### Raw data:

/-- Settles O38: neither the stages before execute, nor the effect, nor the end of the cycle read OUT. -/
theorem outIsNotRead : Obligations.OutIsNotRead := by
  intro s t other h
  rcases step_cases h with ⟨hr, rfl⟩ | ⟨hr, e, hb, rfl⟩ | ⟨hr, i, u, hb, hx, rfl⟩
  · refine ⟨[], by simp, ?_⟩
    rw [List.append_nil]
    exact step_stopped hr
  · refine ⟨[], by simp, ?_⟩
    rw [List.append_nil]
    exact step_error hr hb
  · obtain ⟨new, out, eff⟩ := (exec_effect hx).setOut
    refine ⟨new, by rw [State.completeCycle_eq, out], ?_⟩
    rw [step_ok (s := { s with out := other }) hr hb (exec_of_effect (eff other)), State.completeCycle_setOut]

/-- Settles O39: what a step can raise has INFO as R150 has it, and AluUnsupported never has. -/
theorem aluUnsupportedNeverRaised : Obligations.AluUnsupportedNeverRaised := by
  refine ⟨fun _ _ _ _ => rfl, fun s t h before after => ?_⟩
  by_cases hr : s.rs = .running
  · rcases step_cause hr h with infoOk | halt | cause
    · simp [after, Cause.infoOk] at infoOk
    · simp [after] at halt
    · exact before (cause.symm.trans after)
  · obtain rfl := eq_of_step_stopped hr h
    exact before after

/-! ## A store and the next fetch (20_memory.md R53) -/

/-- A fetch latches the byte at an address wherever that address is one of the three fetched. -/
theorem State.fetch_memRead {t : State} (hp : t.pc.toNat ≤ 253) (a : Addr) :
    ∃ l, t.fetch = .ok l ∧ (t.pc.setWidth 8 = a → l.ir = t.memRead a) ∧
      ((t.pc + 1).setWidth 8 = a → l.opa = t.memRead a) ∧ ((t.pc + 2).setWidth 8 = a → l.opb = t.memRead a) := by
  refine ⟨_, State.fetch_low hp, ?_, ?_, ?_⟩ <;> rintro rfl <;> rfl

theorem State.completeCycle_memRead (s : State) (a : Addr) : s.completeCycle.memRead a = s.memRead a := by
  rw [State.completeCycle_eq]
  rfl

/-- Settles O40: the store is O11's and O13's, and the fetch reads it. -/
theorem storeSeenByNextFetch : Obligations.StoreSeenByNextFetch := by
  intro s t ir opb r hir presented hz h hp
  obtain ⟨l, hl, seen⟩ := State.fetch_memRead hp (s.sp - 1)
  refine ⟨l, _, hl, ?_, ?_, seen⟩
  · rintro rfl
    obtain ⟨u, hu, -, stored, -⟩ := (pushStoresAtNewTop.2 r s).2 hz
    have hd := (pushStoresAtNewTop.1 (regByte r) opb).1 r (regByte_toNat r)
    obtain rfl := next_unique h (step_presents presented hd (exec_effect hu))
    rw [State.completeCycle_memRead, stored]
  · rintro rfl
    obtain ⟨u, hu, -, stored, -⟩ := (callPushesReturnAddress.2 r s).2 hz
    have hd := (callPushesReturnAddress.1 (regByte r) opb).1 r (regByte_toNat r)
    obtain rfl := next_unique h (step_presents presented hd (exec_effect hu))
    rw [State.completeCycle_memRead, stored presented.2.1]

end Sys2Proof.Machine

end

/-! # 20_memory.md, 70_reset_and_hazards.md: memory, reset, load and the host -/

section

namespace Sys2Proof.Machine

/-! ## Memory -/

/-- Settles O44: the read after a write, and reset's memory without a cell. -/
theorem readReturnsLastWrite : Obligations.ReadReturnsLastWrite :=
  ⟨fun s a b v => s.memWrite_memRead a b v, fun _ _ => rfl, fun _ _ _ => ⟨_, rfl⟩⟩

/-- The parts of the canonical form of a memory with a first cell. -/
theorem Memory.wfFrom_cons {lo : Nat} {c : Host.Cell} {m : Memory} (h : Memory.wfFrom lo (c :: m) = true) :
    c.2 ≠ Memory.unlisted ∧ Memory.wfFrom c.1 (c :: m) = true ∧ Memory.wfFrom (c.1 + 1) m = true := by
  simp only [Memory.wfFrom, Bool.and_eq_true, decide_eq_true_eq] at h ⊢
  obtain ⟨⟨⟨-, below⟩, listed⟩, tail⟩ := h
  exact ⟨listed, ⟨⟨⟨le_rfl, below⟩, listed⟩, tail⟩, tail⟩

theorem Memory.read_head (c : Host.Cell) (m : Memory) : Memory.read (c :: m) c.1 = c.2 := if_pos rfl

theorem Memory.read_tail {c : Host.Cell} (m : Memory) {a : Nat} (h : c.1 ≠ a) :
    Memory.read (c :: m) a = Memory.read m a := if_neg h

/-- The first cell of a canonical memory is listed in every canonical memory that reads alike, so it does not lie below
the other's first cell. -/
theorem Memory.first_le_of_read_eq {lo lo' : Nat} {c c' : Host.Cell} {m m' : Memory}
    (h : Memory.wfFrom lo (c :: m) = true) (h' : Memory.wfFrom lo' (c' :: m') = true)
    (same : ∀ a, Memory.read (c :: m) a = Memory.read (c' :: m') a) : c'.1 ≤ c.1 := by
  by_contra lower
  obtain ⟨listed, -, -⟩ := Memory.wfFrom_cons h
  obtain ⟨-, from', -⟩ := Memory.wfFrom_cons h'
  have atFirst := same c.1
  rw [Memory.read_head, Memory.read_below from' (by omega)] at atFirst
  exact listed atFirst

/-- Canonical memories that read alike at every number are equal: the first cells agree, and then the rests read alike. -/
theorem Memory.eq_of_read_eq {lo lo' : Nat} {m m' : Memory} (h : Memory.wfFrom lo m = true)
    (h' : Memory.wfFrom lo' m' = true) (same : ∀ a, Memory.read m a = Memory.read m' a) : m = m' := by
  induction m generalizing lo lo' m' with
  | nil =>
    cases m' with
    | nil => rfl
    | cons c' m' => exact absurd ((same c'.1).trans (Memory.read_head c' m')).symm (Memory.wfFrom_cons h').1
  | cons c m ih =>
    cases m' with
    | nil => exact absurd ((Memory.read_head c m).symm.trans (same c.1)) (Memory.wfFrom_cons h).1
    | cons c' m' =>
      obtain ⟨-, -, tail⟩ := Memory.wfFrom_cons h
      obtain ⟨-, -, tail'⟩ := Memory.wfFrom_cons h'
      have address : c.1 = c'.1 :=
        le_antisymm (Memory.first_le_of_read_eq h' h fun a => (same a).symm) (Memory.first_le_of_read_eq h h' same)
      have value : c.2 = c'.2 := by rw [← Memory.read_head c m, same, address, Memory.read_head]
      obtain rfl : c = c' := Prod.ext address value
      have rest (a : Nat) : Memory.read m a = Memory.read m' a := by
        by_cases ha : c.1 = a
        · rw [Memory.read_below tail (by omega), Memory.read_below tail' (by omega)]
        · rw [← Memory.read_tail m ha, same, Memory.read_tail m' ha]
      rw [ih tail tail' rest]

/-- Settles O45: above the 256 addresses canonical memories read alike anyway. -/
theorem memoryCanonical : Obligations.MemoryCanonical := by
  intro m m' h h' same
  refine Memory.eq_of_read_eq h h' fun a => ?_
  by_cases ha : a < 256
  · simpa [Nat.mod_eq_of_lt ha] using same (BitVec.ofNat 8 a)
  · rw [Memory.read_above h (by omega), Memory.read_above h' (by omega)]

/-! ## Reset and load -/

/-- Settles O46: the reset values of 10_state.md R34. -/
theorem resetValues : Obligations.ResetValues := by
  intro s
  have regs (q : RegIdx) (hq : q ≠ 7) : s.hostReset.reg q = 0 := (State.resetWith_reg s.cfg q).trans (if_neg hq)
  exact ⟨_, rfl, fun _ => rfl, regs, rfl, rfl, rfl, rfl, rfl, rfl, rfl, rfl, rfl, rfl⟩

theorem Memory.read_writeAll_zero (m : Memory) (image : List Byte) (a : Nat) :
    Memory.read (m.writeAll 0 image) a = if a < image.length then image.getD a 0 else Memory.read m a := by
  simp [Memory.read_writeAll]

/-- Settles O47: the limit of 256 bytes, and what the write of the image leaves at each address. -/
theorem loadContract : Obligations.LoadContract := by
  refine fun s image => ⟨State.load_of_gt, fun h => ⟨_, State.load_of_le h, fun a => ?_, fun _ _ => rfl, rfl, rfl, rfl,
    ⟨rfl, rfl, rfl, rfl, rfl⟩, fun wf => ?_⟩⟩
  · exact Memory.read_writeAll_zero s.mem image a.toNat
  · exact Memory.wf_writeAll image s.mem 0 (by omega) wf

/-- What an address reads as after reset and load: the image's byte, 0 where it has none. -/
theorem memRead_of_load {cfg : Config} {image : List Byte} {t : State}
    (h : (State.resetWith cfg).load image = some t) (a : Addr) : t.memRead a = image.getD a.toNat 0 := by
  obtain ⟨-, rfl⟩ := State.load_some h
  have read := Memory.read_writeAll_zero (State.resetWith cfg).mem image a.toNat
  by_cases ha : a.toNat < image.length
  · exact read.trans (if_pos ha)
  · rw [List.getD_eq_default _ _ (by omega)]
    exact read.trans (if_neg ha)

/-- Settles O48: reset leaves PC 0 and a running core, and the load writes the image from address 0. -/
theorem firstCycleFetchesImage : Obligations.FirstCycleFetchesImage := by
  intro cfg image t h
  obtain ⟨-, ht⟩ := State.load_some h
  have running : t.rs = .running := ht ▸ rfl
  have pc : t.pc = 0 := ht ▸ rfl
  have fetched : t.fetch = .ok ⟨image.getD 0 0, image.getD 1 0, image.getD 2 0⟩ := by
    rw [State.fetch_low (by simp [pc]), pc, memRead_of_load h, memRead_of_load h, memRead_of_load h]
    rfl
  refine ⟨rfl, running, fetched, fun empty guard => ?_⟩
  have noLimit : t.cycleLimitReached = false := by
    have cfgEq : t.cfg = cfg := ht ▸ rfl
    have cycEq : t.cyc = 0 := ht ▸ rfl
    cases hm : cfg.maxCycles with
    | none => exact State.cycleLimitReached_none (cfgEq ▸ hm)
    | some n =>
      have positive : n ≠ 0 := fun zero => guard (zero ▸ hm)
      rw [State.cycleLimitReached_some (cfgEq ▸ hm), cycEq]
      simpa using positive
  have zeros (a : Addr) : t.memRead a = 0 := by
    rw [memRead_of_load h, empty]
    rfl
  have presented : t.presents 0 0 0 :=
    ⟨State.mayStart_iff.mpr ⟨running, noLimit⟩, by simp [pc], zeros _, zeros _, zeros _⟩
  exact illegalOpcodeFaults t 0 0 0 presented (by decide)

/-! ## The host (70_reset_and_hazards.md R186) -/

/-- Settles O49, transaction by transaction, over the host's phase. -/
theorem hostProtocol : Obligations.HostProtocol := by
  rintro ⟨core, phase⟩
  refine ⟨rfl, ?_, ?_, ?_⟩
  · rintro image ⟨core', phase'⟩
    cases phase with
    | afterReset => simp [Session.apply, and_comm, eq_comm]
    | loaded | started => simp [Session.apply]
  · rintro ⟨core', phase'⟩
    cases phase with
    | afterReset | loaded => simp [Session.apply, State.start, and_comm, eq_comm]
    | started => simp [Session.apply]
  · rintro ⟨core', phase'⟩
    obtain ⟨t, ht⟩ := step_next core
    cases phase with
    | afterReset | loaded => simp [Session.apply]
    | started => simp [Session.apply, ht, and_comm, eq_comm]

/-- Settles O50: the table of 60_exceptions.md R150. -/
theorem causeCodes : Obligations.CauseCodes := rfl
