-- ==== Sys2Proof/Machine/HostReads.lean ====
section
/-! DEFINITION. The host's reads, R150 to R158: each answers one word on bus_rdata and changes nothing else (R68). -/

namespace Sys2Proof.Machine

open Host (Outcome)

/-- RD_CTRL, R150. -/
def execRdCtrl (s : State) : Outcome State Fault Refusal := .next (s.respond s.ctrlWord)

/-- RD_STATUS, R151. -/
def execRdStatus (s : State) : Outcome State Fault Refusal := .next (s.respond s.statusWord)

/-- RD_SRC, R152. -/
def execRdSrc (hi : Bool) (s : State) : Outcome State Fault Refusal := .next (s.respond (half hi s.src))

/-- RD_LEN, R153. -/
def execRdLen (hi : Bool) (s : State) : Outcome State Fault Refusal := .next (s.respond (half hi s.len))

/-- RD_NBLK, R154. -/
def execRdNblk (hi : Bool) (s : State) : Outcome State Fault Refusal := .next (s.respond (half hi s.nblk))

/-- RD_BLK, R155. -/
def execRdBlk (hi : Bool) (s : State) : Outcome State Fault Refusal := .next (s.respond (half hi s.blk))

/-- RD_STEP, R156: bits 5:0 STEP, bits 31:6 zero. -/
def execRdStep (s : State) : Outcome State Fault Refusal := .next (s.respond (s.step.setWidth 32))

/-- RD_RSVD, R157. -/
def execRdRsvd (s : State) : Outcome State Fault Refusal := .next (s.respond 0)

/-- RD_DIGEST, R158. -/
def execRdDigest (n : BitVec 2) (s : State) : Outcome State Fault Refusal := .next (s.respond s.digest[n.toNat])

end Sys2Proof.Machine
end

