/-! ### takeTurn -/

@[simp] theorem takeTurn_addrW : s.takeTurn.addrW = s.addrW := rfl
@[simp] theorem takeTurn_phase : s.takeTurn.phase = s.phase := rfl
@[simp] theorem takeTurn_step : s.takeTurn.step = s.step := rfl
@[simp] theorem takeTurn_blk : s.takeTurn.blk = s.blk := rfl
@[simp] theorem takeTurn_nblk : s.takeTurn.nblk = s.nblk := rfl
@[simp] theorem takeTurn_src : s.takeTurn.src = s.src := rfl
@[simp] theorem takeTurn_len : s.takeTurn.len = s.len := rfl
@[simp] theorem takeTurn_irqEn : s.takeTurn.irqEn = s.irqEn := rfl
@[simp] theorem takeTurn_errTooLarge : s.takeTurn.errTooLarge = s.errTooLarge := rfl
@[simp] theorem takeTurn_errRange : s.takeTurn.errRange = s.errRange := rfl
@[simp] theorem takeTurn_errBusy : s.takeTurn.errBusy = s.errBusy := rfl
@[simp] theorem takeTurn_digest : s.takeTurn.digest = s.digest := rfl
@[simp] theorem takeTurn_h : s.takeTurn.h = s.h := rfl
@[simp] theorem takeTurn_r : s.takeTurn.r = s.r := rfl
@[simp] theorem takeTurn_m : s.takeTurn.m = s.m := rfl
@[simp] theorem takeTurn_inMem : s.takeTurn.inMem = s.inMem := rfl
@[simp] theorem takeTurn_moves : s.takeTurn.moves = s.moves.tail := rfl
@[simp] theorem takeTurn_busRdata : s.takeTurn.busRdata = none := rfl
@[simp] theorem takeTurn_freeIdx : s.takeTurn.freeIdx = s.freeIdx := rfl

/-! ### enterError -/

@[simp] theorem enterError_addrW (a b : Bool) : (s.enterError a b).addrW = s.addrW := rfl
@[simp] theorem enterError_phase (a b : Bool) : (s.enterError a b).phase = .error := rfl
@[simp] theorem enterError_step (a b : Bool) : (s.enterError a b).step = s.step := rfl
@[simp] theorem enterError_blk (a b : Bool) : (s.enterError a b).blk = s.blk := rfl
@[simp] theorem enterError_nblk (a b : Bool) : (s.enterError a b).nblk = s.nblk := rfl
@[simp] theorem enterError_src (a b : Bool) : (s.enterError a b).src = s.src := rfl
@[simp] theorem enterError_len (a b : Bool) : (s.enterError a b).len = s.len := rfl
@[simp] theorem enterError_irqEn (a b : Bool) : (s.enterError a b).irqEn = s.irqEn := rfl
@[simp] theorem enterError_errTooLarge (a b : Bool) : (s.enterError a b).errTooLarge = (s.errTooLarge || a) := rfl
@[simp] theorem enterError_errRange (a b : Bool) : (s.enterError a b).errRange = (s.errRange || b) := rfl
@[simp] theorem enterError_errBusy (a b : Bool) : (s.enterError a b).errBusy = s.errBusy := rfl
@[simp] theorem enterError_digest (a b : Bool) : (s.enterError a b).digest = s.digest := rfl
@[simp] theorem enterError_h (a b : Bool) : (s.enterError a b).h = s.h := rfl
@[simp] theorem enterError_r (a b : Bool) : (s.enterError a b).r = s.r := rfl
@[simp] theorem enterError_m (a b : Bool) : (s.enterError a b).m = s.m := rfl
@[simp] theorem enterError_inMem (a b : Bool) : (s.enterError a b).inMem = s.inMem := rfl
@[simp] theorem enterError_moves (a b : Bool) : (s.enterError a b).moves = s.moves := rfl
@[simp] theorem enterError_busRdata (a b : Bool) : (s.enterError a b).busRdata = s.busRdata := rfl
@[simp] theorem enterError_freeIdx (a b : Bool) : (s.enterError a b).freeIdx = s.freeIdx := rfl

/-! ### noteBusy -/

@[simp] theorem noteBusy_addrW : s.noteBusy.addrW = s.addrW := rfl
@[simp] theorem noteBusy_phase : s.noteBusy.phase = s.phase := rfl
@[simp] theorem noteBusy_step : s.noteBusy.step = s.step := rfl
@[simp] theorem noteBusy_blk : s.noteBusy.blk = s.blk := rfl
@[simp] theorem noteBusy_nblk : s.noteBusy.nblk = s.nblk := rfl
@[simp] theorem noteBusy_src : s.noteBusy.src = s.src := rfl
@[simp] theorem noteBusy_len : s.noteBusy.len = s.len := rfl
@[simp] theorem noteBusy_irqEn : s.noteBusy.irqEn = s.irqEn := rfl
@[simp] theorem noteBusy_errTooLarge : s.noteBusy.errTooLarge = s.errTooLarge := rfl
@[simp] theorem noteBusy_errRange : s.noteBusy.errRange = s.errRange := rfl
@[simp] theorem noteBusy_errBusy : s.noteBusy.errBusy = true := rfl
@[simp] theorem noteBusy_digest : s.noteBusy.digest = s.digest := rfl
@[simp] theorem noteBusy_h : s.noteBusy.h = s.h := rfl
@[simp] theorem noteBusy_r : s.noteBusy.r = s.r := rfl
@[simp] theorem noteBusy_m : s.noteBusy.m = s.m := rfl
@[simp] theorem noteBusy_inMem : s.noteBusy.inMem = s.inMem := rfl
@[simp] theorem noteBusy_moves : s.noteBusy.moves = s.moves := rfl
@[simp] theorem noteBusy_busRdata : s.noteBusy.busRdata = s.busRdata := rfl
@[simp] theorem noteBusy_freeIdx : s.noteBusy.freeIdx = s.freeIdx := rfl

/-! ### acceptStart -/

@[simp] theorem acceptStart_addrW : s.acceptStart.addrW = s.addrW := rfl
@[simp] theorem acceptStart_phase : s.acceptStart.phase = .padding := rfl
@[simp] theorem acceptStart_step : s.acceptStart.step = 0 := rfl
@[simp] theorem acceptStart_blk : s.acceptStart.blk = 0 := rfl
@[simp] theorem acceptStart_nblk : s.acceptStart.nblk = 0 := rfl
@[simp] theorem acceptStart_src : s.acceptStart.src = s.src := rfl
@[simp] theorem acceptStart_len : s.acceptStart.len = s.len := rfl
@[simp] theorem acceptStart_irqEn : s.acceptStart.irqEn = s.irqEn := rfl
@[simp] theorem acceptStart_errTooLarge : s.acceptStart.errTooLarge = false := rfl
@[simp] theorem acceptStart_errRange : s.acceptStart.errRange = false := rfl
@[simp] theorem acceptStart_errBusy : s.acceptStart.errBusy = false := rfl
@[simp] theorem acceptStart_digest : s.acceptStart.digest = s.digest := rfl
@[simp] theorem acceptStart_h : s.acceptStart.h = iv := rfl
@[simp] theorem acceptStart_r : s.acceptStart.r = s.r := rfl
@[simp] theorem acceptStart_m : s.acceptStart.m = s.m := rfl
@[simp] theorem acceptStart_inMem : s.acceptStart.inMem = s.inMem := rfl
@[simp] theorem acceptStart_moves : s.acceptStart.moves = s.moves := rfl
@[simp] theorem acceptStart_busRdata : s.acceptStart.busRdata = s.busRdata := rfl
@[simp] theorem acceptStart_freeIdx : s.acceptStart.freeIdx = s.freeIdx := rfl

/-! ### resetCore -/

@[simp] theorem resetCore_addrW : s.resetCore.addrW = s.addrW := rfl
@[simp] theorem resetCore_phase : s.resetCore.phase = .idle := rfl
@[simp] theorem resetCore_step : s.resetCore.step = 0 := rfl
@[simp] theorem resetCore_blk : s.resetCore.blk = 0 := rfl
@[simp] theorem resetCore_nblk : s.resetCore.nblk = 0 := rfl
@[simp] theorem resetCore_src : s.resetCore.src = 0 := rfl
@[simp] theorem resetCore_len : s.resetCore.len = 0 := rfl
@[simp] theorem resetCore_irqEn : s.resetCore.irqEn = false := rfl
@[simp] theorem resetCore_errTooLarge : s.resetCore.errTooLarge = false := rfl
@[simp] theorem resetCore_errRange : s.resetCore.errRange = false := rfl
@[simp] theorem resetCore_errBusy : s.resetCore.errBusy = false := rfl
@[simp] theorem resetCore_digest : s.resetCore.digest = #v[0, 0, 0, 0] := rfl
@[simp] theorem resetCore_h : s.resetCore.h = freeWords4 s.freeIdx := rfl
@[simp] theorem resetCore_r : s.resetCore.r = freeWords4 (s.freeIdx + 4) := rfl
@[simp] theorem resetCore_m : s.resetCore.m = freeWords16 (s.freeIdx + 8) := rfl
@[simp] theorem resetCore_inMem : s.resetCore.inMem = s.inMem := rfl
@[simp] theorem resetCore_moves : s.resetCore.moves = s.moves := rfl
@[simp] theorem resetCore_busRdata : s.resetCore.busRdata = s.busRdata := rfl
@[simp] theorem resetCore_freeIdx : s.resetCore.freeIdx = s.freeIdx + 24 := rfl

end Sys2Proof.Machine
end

### Your objective:
Each line in the listing above from the one containing "s.acceptStart.src = s.src := rfl" through the one containing "s.resetCore.errBusy = false := rfl" should be repeated exactly, and no other line.

### Response area:
@[simp] theorem acceptStart_src : s.acceptStart.src = s.src := rfl
@[simp] theorem acceptStart_len : s.acceptStart.len = s.len := rfl
@[simp] theorem acceptStart_irqEn : s.acceptStart.irqEn = s.irqEn := rfl
@[simp] theorem acceptStart_errTooLarge : s.acceptStart.errTooLarge = false := rfl
@[simp] theorem acceptStart_errRange : s.acceptStart.errRange = false := rfl
@[simp] theorem acceptStart_errBusy : s.acceptStart.errBusy = false := rfl
@[simp] theorem acceptStart_digest : s.acceptStart.digest = s.digest := rfl
@[simp] theorem acceptStart_h : s.acceptStart.h = iv := rfl
@[simp] theorem acceptStart_r : s.acceptStart.r = s.r := rfl
@[simp] theorem acceptStart_m : s.acceptStart.m = s.m := rfl
@[simp] theorem acceptStart_inMem : s.acceptStart.inMem = s.inMem := rfl
@[simp] theorem acceptStart_moves : s.acceptStart.moves = s.moves := rfl
@[simp] theorem acceptStart_busRdata : s.acceptStart.busRdata = s.busRdata := rfl
@[simp] theorem acceptStart_freeIdx : s.acceptStart.freeIdx = s.freeIdx := rfl

/-! ### resetCore -/

@[simp] theorem resetCore_addrW : s.resetCore.addrW = s.addrW := rfl
@[simp] theorem resetCore_phase : s.resetCore.phase = .idle := rfl
@[simp] theorem resetCore_step : s.resetCore.step = 0 := rfl
@[simp] theorem resetCore_blk : s.resetCore.blk = 0 := rfl
@[simp] theorem resetCore_nblk : s.resetCore.nblk = 0 := rfl
@[simp] theorem resetCore_src : s.resetCore.src = 0 := rfl
@[simp] theorem resetCore_len : s.resetCore.len = 0 := rfl
@[simp] theorem resetCore_irqEn : s.resetCore.irqEn = false := rfl
@[simp] theorem resetCore_errTooLarge : s.resetCore.errTooLarge = false := rfl
@[simp] theorem resetCore_errRange : s.resetCore.errRange = false := rfl
@[simp] theorem resetCore_errBusy : s.resetCore.errBusy = false := rfl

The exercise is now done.